Был вечер 13 июня — канун самого шумного парижского праздника. На улицах было еще светло, только что заканчивался трудовой день, но праздничное настроение уже лилось по ним широкой, бурливой, перекатною водною…

Пикардины двигались среди моря голов, экипажей, автомобилей и трамваев под непрерывный гул, грохот, звон, хлопанье бичей, смех, песни и возгласы… Вакханалия, длящаяся двое суток, началась. Еще не угас дневной свет, а уже вокруг сверкали миллионы огней: балаганы, карусели, рулетки, тиры, рестораны торопились начать свою ночную, крикливую, залитую электричеством жизнь.

Огромный Париж превратился в сплошную ярмарку, а выставившие свои столики до самой середины улицы кафе и выстроенные ими на всех перекрестках эстрады для музыкантов, арки и гирлянды превратили его в сплошной, празднично убранный ресторан дешевого пошиба и народный танцкласс…

У прибывших провинциалов гул стоял в ушах, глаза начинали болеть от мелькания яркого света, и хотелось поскорее проехать дальше, оставить за собою эту какофонию звуков, суету уличного движения, выбраться на тихую будничную улицу.

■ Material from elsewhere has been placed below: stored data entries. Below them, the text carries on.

/-! ## Entries to SEATED -/

/-- SEATED (R65, R66): the slot is held there, or it waits for power, or it has been given power at once; and the other slots. -/
theorem Hub.enterSeated_spec (h : Hub) (n : Slot) (joins : Bool) (reason : SlotReason) (hw : n ∉ h.manager.waitList) :
    Hub.Seated h (h.enterSeated n joins reason) n h.slots[n] joins := by
  set t := h.enterSeated n joins reason with ht
  set held := h.slots[n].inSeated h.stamp with hheld
  set waits := held.waiting h.clock.now h.clock.elapsed with hwaits
  show (if joins || (h.tables.plan[n].expected && h.slots[n].latchClosed) then Hub.Joined h t n held else t.slots[n] = held) ∧
    Hub.OthersStand h t n
  set j := h.seat n joins with hj
  set e : Hub := h.enter n .seated fun r => { r.unpower false with identity := none } with he
  have e1 : e.slots[n] = held := by rw [he]; simp only [Hub.enter, Hub.modSlot_self]; rfl
  have e2 : ∀ m, m ≠ n → e.slots[m] = h.slots[m] := fun m hm => by
    rw [he]; simp only [Hub.enter]; rw [Hub.modSlot_other _ _ _ _ hm.symm]
  have e3 : e.manager.waitList = h.manager.waitList ∧ e.tables = h.tables ∧ e.clock = h.clock ∧ e.config = h.config := by
    rw [he]; exact ⟨rfl, rfl, rfl, rfl⟩
  have hjd : j = if joins || (h.tables.plan[n].expected && h.slots[n].latchClosed) then e.join n else e := by
    have : e.slots[n].latchClosed = h.slots[n].latchClosed := by rw [e1]; rfl
    rw [hj]
    unfold Hub.seat
    simp only
    rw [← he]
    simp only [e3.2.1, this]
  clear_value e
  clear_value j
  have ho : Hub.HandsOn j.serve.1 t := by
    have : t = ((j.serve.1.clearIf (h.slots[n].state == .faulted) (.slot n .slotFault)).notice Code.slotChanged
      (.slotChanged n h.slots[n].state .seated reason none
        (j.serve.1.clearIf (h.slots[n].state == .faulted) (.slot n .slotFault)).slots[n].entry)).announceGrants j.serve.2 := by
      simp only [ht, Hub.enterSeated, hj]
    rw [this]
    exact (Hub.clearIf_handsOn _ _ _).trans <| (Hub.HandsOn.notice _ _ _).trans <| Hub.announceGrants_handsOn _ _
  by_cases hc : (joins || (h.tables.plan[n].expected && h.slots[n].latchClosed)) = true
  · rw [if_pos hc] at hjd ⊢
    obtain ⟨a1, a2, a3⟩ := e.join_slot n (by rw [e3.1]; exact hw)
    have a4 : j.tables = e.tables ∧ j.clock = e.clock ∧ j.config = e.config := by
      rw [hjd, Hub.join_frame]; exact ⟨rfl, rfl, rfl⟩
    have hstamp : ∀ r, j.powered r = h.powered r := fun r => by
      simp only [Hub.powered, Hub.stamp, Hub.dueIn, a4.2.1, e3.2.2.1]
    have j1 : j.slots[n] = waits := by
      simp only [hjd, a1, e1, e3.2.2.1]; rfl
    have j2 : ∀ m, m ≠ n → j.slots[m] = h.slots[m] := fun m hm => by
      simp only [hjd]; exact (a2 m hm).trans (e2 m hm)
    refine ⟨?_, ho.othersStand (fun m hm => ?_) ?_ ?_ ?_⟩
    · refine ⟨ho.listServed j.serve_listServed, ?_⟩
      have jin : n ∈ j.manager.waitList := by rw [hjd, a3]; simp
      rcases j.serve_place n with ⟨q', q⟩ | ⟨-, q', q⟩
      · exact .inl ⟨by rw [ho.waitList]; exact q'.mpr jin, by simp only [ho.slots]; rw [q, j1]⟩
      · exact .inr ⟨by rw [ho.waitList]; exact q', by simp only [ho.slots]; rw [q, j1, hstamp]⟩
    · rcases j.serve_slot m with q | ⟨q', q⟩
      · exact .inl (q.trans (j2 m hm))
      · rw [hjd, a3, List.mem_append, e3.1] at q'
        refine .inr ⟨q'.resolve_right (by simpa using hm), q.trans ?_⟩
        rw [hstamp, j2 m hm]
    · rw [Hub.serve_frame]; exact a4.1.trans e3.2.1
    · rw [Hub.serve_frame]; exact a4.2.1.trans e3.2.2.1
    · rw [Hub.serve_frame]; exact a4.2.2.trans e3.2.2.2
  · rw [if_neg hc] at hjd ⊢
    subst hjd
    have hstamp : ∀ r, j.powered r = h.powered r := fun r => by
      simp only [Hub.powered, Hub.stamp, Hub.dueIn, e3.2.2.1]
    refine ⟨?_, ho.othersStand (fun m hm => ?_) ?_ ?_ ?_⟩
    · simp only [ho.slots]
      rw [j.serve_other n (by rw [e3.1]; exact hw), e1]
    · rcases j.serve_slot m with q | ⟨q', q⟩
      · exact .inl (q.trans (e2 m hm))
      · rw [e3.1] at q'
        exact .inr ⟨q', by rw [q, hstamp, e2 m hm]⟩
    · rw [Hub.serve_frame]; exact e3.2.1
    · rw [Hub.serve_frame]; exact e3.2.2.1
    · rw [Hub.serve_frame]; exact e3.2.2.2

/-! ## Entries to the powered states -/

/-- FORWARDING (R73, R82, R91): all that follows the change of the record belongs to the other blocks. -/
theorem Hub.enterForwarding_handsOn (h : Hub) (n : Slot) (reason : SlotReason) :
    Hub.HandsOn (h.enter n .forwarding fun r => { r with fault := none }) (h.enterForwarding n reason) :=
  (Hub.HandsOn.schedule _ _).trans <| (Hub.clearIf_handsOn _ _ _).trans <| (Hub.judgePermit_handsOn _ _ _).trans <|
    (Hub.judgeOutputs_handsOn _).trans <| Hub.slotNotice_handsOn _ _ _ _ _

/-- RECOVERING (R81). -/
theorem Hub.enterRecovering_handsOn (h : Hub) (n : Slot) (reason : SlotReason) :
    Hub.HandsOn (h.enter n .recovering fun r => { r with limit := some (h.dueIn h.tables.recoveryWindow) })
      (h.enterRecovering n reason) :=
  (Hub.raise_handsOn _ _).trans <| (Hub.leaveForwarding_handsOn _ _).trans <| Hub.slotNotice_handsOn _ _ _ _ _

/-- DRAINING (R84). -/
theorem Hub.enterDraining_handsOn (h : Hub) (n : Slot) (reason : SlotReason) :
    Hub.HandsOn (h.enter n .draining fun r => { r with quiesced := false, limit := some (h.dueIn h.tables.drainTimeout) })
      (h.enterDraining n reason) :=
  (Hub.place_handsOn _ n .control _ (.inr rfl) (by simp [agentFrame])).trans <| (Hub.HandsOn.schedule _ _).trans <|
    (Hub.clearIf_handsOn _ _ _).trans <| (Hub.handOn_handsOn _ _ _ _).trans <| Hub.slotNotice_handsOn _ _ _ _ _

/-- FENCED (R90). -/
theorem Hub.enterFenced_handsOn (h : Hub) (n : Slot) (reason : SlotReason) :
    Hub.HandsOn ((h.purge n).enter n .fenced id) (h.enterFenced n reason) :=
  (Hub.clearIf_handsOn _ _ _).trans <| (Hub.handOn_handsOn _ _ _ _).trans <| Hub.slotNotice_handsOn _ _ _ _ _

/-- An entry that keeps the slot powered: the record of the slot, and every other slot as it was. -/
theorem Hub.HandsOn.entered {h k g : Hub} {n : Slot} {state : SlotState} {f : SlotRec → SlotRec} (ho : Hub.HandsOn (k.enter n state f) g)
    (hs : k.slots = h.slots) (hc : k.clock = h.clock) :
    g.slots[n] = f (h.slots[n].entering state h.stamp) ∧ ∀ m, m ≠ n → g.slots[m] = h.slots[m] := by
  have hst : k.stamp = h.stamp := by simp only [Hub.stamp, hc]
  refine ⟨?_, fun m hm => ?_⟩
  · simp only [ho.slots, Hub.enter, Hub.modSlot_self, hs, hst, SlotRec.entering]
  · simp only [ho.slots, Hub.enter]
    rw [Hub.modSlot_other _ _ _ _ hm.symm]
    simp only [hs]

end

end Sys2Proof.Machine
end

Но по мере того, как они проезжали улицу за улицей, а вихрь ярмарочно-праздничного веселья, шума и толкотни не только не уменьшался, но даже с приближением ночи все увеличивался, они постепенно начинали сами заряжаться этим общим настроением, и все сильнее делалось желание присоединиться к бесконечной веренице веселящегося народа, нырнуть в самую гущу этого чудовищного калейдоскопа…

На одном из перекрестков Пикардиным пришлось минуты четыре ждать возможности проехать дальше. Глеб поднялся во весь рост и огляделся.

— Валенька, Валик, подымись, погляди! Это вечно волшебное, сказочное. Словно колоссальный муравейник, встревоженный чьею-то могучей рукой. Погляди на эти широкие реки человеческих голов, фиакров, электрических фонарей; послушай, как гудит этот улей, как радостно, как весело вокруг…

Валентина Степановна поднялась и, оглядывая толпу радостно светящимися глазами, заметила:

— Ты обратил внимание на одну особенность этого поразительного скопления людей и широкого веселья их: нигде не видно ни одного войскового патруля, ни одного наряда городовых, которые бы осаживали, разгоняли и сдерживали толпу…

— Совершенно верно. И ни одного, несмотря на это, пьяного, буяна!..

— Зато погляди, сколько парочек идут обнявшись, веселые, радостные, приветливые. И никого-то они не шокируют, не возмущают… Глебик, милый, неужто же все, что мы перетерпели, осталось позади, совсем прошло и не вернется уже никогда, никогда…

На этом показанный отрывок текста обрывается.